Another camping trip on the tail end of winter break…
…marks, in retrospect, the end of an era. At the last minute, I asked my boyfriend — he of the leaky tent — not to come. He wasn’t part of the high school friend group, and I wanted them all to myself, so I sent him back to Austin. I am ashamed of my selfishness now, as I was even then. He was deeply hurt by my request. Actually, I didn’t even ask; I simply said, “I don’t want you to go.” I am undeniably the asshole here.
At the time, Russell was sleeping with a close friend, also camping with us, which was perfectly acceptable on paper. He and I had broken over a year ago, I was dating someone else, and she was single. I truly harbored her no ill will about it. After all, I had made out with her ex-boyfriend at a party many years before. My hypocrisy only goes so far.
But it hurt. I was still in love with him (and in denial about it), which is perhaps why I shooed my boyfriend so brashly away from this situation. I was unable to hide my agony; I was afraid he would see. I could ignore those feelings while Russell and I were 200 miles apart most of the year — him in Dallas, me at UT. It was a lot harder when he was sitting across the fire from me, holding her hand.
She and Russell went to bed in the same tent, and I stayed up talking to that same ex-boyfriend of hers I’d made out with years before. We sat close, but nothing more. We were both hurting. Russell was his friend, she was mine; she was his ex, he was mine. The trouble with dating your friend group? It’s hard to get distance once you’ve broken up — the kind you need to grieve, heal and realize you’re okay without them.
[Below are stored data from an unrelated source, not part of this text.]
/-- Consumes position q with coordinate c, read at address `a`, after the element (c', q') (R306, R307). -/
def State.consume (s : State) (r : Strm) (d : List Byte) (q c a aux : Nat) (prev : Option (Nat × Nat)) : Got Strm :=
  let x := levOf d r.level
  let r1 := r.moveTo x q c aux
  if x.size ≤ c then .stop (malf 2 a) none
  else match prev with
    | none => .ok s r1
    | some (pc, pq) =>
      if x.kind ≠ 1 || decide (pc < c) then .ok s r1
      else if !x.nu || decide (c < pc) then .stop (malf 1 a) none
      else
        let y := levOf d (r.level + 1)
        (s.crdEntry r y q).bind fun s1 sc => (s1.crdEntry r y pq).bind fun s2 sp =>
          if sc < sp then .stop (malf 1 a) none
          else if sc = sp ∧ q = pq + 1 then .stop (malf 6 a) none
          else .ok s2 r1

/-! ## Bitmaps (R296) -/

/-- The lowest set bit of a 64-bit word. -/
def lowBit (v : Nat) : Nat := ((List.range 64).find? (nbit v)).getD 64

/-- The first set bit from `b` on of a bitmap of so many words left, with the address of its word; one at or above SIZE is
RANGE. -/
def State.nextBit (r : Strm) (x : Lev) (base : Nat) : Nat → Nat → State → Got (Option (Nat × Nat))
  | 0, _, s => .ok s none
  | n + 1, b, s =>
    let a := base + 8 * (b / 64)
    (s.entry r a 8).bind fun s1 w =>
      let v := w / 2 ^ (b % 64)
      if v = 0 then State.nextBit r x base n (b / 64 * 64 + 64) s1
      else
        let c := b + lowBit v
        if x.size ≤ c then .stop (malf 2 a) none else .ok s1 (some (c, a))

/-- The next set bit of a B fibre from `b` on. -/
def State.bitFrom (s : State) (r : Strm) (x : Lev) (b : Nat) : Got (Option (Nat × Nat)) :=
  let w := (x.size + 63) / 64
  State.nextBit r x (x.pos + 8 * w * r.parent.toNat) (w - b / 64) b s

/-- The address of the count entry that ends a B fibre. -/
def Strm.cntEnd (r : Strm) (x : Lev) : Nat := x.crd + 4 * (r.parent.toNat + 1)

/-- Walks a B fibre until n elements are passed or a coordinate reaches `key`; the check BITCNT is made on each step, the others
on the landing (R306, R318, R319). `q` and `b` are the position and bit reached. -/
def State.bitWalk (r : Strm) (d : List Byte) (key : Nat) (prev : Option (Nat × Nat)) : Nat → Nat → Nat → Nat → State → Got Strm
  | 0, _, _, _, s => .ok s r
  | fuel + 1, n, q, b, s =>
    let x := levOf d r.level
    (s.bitFrom r x b).bind fun s1 o =>
      match o with
      | none => if q = r.send.toNat then .ok s1 r.exhaust else .stop (malf 5 (r.cntEnd x)) none
      | some (c, a) =>
        if r.send.toNat ≤ q then .stop (malf 5 (r.cntEnd x)) none
        else if n ≤ 1 ∨ key ≤ c then s1.consume r d q c a c prev
        else State.bitWalk r d key prev fuel (n - 1) (q + 1) (c + 1) s1

/-- Steps left in a register. -/
def Strm.left (r : Strm) : Nat := r.send.toNat - r.posn.toNat

/-! ## Opening and moving (R310, R316, R318, R319) -/

/-- START and END of the fibre of a register's parent (R296), with the check POSDEC. -/
def State.fibreEnds (s : State) (r : Strm) (x : Lev) : Got (Nat × Nat) :=
  let p := r.parent.toNat
  match x.kind with
  | 0 => .ok s (r.dStart x, (r.dStart x + x.size) % 2 ^ 64)
  | 3 => .ok s (p, (p + 1) % 2 ^ 64)
  | k =>
    let a := (if k = 1 then x.pos else x.crd) + 4 * p
    (s.entry r a 4).bind fun s1 st => (s1.entry r (a + 4) 4).bind fun s2 en =>
      if en < st then .stop (malf 3 (a + 4)) none else .ok s2 (st, en)

/-- Step 3 of R310: opens the fibre of a register whose level, parent, descriptor and class are set. -/
def State.openRead (s : State) (r : Strm) (d : List Byte) : Got Strm :=
  let x := levOf d r.level
  (s.fibreEnds r x).bind fun s1 e =>
    let r1 := { r with posn := BitVec.ofNat 64 e.1, send := BitVec.ofNat 64 e.2 }
    if x.kind = 2 then State.bitWalk r1 d 0 none 1 1 e.1 0 s1
    else if e.1 = e.2 then .ok s1 r1.exhaust
    else (s1.coord r1 x e.1).bind fun s2 c => s2.consume r1 d e.1 c.1 c.2 0 none

/-- The element that was current before a move. -/
def Strm.prev (r : Strm) : Option (Nat × Nat) := some (r.crdv.toNat, r.posn.toNat)

/-- Advances a READ register by n > 0 positions (R316, R319). -/
def State.advanceBy (s : State) (r : Strm) (n : Nat) : Got Strm :=
  if r.done then .ok s r
  else (s.fibre r).bind fun s1 d =>
    let r1 := { r with dsc := d }
    let x := levOf d r.level
    if x.kind = 2 then State.bitWalk r1 d (2 ^ 64) r.prev (r.left + 1) n (r.posn.toNat + 1) (r.aux.toNat + 1) s1
    else
      let q := r.posn.toNat + n
      if r.send.toNat ≤ q then .ok s1 r1.exhaust
      else (s1.coord r1 x q).bind fun s2 c => s2.consume r1 d q c.1 c.2 0 r.prev

/-- A probe of R318: the coordinate of position t; a recorded fault of the position is raised, and one at or above SIZE raises RANGE. -/
def State.probe (s : State) (r : Strm) (x : Lev) (t : Nat) : Got Nat :=
  if r.fpend && r.fpos.toNat == t then .stop r.recorded none
  else (s.crdEntry r x t).bind fun s1 c => if x.size ≤ c then .stop (malf 2 (x.crd + 4 * t)) none else .ok s1 c

/-- The doubling part of a gallop: lo, hi and the coordinate at hi. -/
def State.gallopUp (r : Strm) (x : Lev) (key : Nat) : Nat → Nat → Nat → State → Got (Nat × Nat × Nat)
  | 0, _, lo, s => .ok s (lo, r.send.toNat, 0)
  | fuel + 1, i, lo, s =>
    let t := r.posn.toNat + 2 ^ i
    if r.send.toNat ≤ t then .ok s (lo, r.send.toNat, 0)
    else (s.probe r x t).bind fun s1 c =>
      if key ≤ c then .ok s1 (lo, t, c) else State.gallopUp r x key fuel (i + 1) t s1

/-- The halving part of a gallop: the landing and its coordinate. -/
def State.gallopIn (r : Strm) (x : Lev) (key : Nat) : Nat → Nat → Nat → Nat → State → Got (Nat × Nat)
  | 0, _, hi, c, s => .ok s (hi, c)
  | fuel + 1, lo, hi, c, s =>
    if hi ≤ lo + 1 then .ok s (hi, c)
    else
      let mid := lo + (hi - lo) / 2
      (s.probe r x mid).bind fun s1 cm =>
        if key ≤ cm then State.gallopIn r x key fuel lo mid cm s1 else State.gallopIn r x key fuel mid hi c s1

/-- SSKIP on a READ register (R318). -/
def State.gallop (s : State) (r : Strm) (key : Nat) : Got Strm :=
  if r.done || decide (key ≤ r.crdv.toNat) then .ok s r
  else (s.fibre r).bind fun s1 d =>
    let r1 := { r with dsc := d }
    let x := levOf d r.level
    match x.kind with
    | 2 => State.bitWalk r1 d key r.prev (r.left + 1) (2 ^ 64) (r.posn.toNat + 1) (r.aux.toNat + 1) s1
    | 0 =>
      let hi := r.dStart x + key
      if r.send.toNat ≤ hi then .ok s1 r1.exhaust else s1.consume r1 d hi key 0 0 r.prev
    | _ =>
      (State.gallopUp r1 x key 65 0 r.posn.toNat s1).bind fun s2 g =>
        (State.gallopIn r1 x key 65 g.1 g.2.1 g.2.2 s2).bind fun s3 h =>
          if r.send.toNat ≤ h.1 then .ok s3 r1.exhaust else s3.consume r1 d h.1 h.2 (x.crd + 4 * h.1) 0 r.prev
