/-! ## Where a thread's group stands -/

/-- The half and number of a group reference. -/
def grpRef (g : Nat) : Nat × Nat := (g / 2 ^ 16, g % 2 ^ 16)

/-- The group of a context. -/
def State.myGroup (s : State) (c : Nat) : Option (Nat × Nat × Group) :=
  match (s.thread c).grp with
  | some r => (s.grp (pclOf c) (grpRef r).1 (grpRef r).2).map fun g => ((grpRef r).1, (grpRef r).2, g)
  | none => none

/-- The lowest number that no group of an engine has. -/
def freeNum (m : SMap Group) : Nat := ((List.range (m.length + 1)).find? fun n => !mhas m n).getD 0

/-- The resident places taken in an engine (R331). -/
def MEng.places (e : MEng) : List Nat := e.groups.filterMap fun (p : Nat × Group) => p.2.place
/-- A free resident place. -/
def MEng.freePlace (e : MEng) : Option Nat :=
  if !e.places.contains 0 then some 0 else if !e.places.contains 1 then some 1 else none

/-- The engine's place in the order of job starts: above every other. -/
def MEng.stamp (e : MEng) : Nat := (e.groups.foldl (fun a (p : Nat × Group) => max a p.2.lastStart) 0) + 1

/-! ## Convening and leaving (R325, R326) -/

/-- The members of a group, by ascending core number. -/
def sortByCore : List Nat → List Nat
  | [] => []
  | t :: ts => insert1 t (sortByCore ts)
where
  insert1 (t : Nat) : List Nat → List Nat
    | [] => [t]
    | u :: us => if t % 64 ≤ u % 64 then t :: u :: us else u :: insert1 t us

/-- The microprogram that a new group has: record 0 of the object's UCODE section. -/
def State.firstProg (s : State) (lid : Nat) : Option (Word × BitVec 32) :=
  (s.objects[(s.launch lid).obj]?).bind fun o => o.ucode.head?

/-- A group forms (R325): every member belongs to it and receives CONVENED. -/
def State.formGroup (s : State) (pcl half key n lid : Nat) (who : List Nat) : State :=
  let e := (s.clu pcl).eng half
  let num := freeNum e.groups
  let ms := sortByCore who
  let pr := s.firstProg lid
  let g : Group := { key := key, lid := lid, members := ms, place := e.freePlace, fresh := e.freePlace.isSome,
                     ctx := { prog := pr.map Prod.fst, ident := match pr with | some r => r.2.toNat | none => 0 } }
  let mask := ms.foldl (fun a t => a + 2 ^ (t / 4 % 8)) 0
  let s1 := s.setEng pcl half { conv := e.conv.filter (fun x => x.key != key), groups := mset e.groups num g }
  let s2 := ms.foldl (fun (a : State) t => a.onThread lid t fun x => { x with grp := some (half * 2 ^ 16 + num) }) s1
  ms.zipIdx.foldl (fun (a : State) (x : Nat × Nat) =>
    a.launchMsg (unitMsg lid x.1 8 key (pcl * 2 + half) (key + x.2 * 2 ^ 16 + (n - 1) * 2 ^ 19 + mask * 2 ^ 24) 0)) s2

/-- MCONV's status and effect (R325). -/
def State.mconv (s : State) (c : Nat) (w : Word) : State × Nat :=
  let t := s.thread c
  let pcl := pclOf c
  let half := halfOf (coreNo c)
  let e := (s.clu pcl).eng half
  let key := bitsOf w 15 0
  let n := bitsOf w 18 16 + 1
  let same := e.conv.find? fun x => x.key == key
  if bitsOf w 63 19 ≠ 0 then (s, 2)
  else if t.grp.isSome || e.conv.any (fun x => x.who.contains t.tid) then (s, 1)
  else match same with
    | some x =>
      if x.n ≠ n then (s, 3)
      else if x.who.any (fun u => u / 4 == t.tid / 4) then (s, 4)
      else if x.who.length + 1 = n then (s.formGroup pcl half key n t.lid (x.who ++ [t.tid]), 0)
      else
        let conv := e.conv.map fun y => if y.key = key then { y with who := y.who ++ [t.tid] } else y
        (s.setEng pcl half { e with conv := conv }, 0)
    | none =>
      if 8 ≤ e.conv.length then (s, 5)
      else if n = 1 then (s.formGroup pcl half key n t.lid [t.tid], 0)
      else (s.setEng pcl half { e with conv := e.conv ++ [{ key := key, n := n, who := [t.tid] }] }, 0)

/-- MCONV (R325). -/
def execMconv (f : Fld) (s : State) : Host.Outcome State Fault Refusal :=
  issue { irrev := true, names := [f.a, f.b] } f s fun s =>
    let r := s.mconv s.cur (s.W f.a)
    .ok (r.1.setW f.b (BitVec.ofNat 64 r.2)).advance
And the likelihood they’re going to date your friends is high.
Eventually, I was awake alone, sitting in the cold darkness, staring out into the trees, just like Russell was all those years ago when I was off making out in the cave. Touché, mon cher.
My heart was stabbed through with misery, and I felt like I deserved it. Maybe I did. I didn’t want to want Russell anymore. He was manipulative and complicated in a way that made me question my sanity. I didn’t need that in my life, but I wanted him all the same. And that night, I felt it all. I sat there with sadness, longing and heartbreak and with frustration and anger at myself for being unable to let go of him. The pain in my chest was physical.
When dawn rose with my still not having slept, I realized I’d survived. All of that pain had passed through me, and I felt scrubbed clean and raw. I was finally able to put Russell in my rearview mirror. I didn’t go home the next summer; I stayed in Austin going to summer school and working. I cited those practical reasons — the school to stay on my four-year graduation plan, the work for experience and money — but it also kept me away from him, kept me from backsliding. I did not see Russell again until I was engaged several years later.
This post was going to be about always wanting to be somewhere else…
…about how eventually, I have learned not to be always looking over into the next yard for where the party looks edgier and more fun. How I am so much better at being in the moment and loving it for what it is now. But it’s turned into a story about heartbreak, too — feeling it, and stumbling through it (for way too long) to come out the other side. I don’t know what this is. It’s kind of a mess, but my life in my 20s was like that. It burned bright — so many good stories, so much laughter and freedom in those years. And so much uncertainty, so many mistakes, so much pain and immaturity of thought. I’m glad I was there, glad I have the memories and the lessons, but I wouldn’t go back.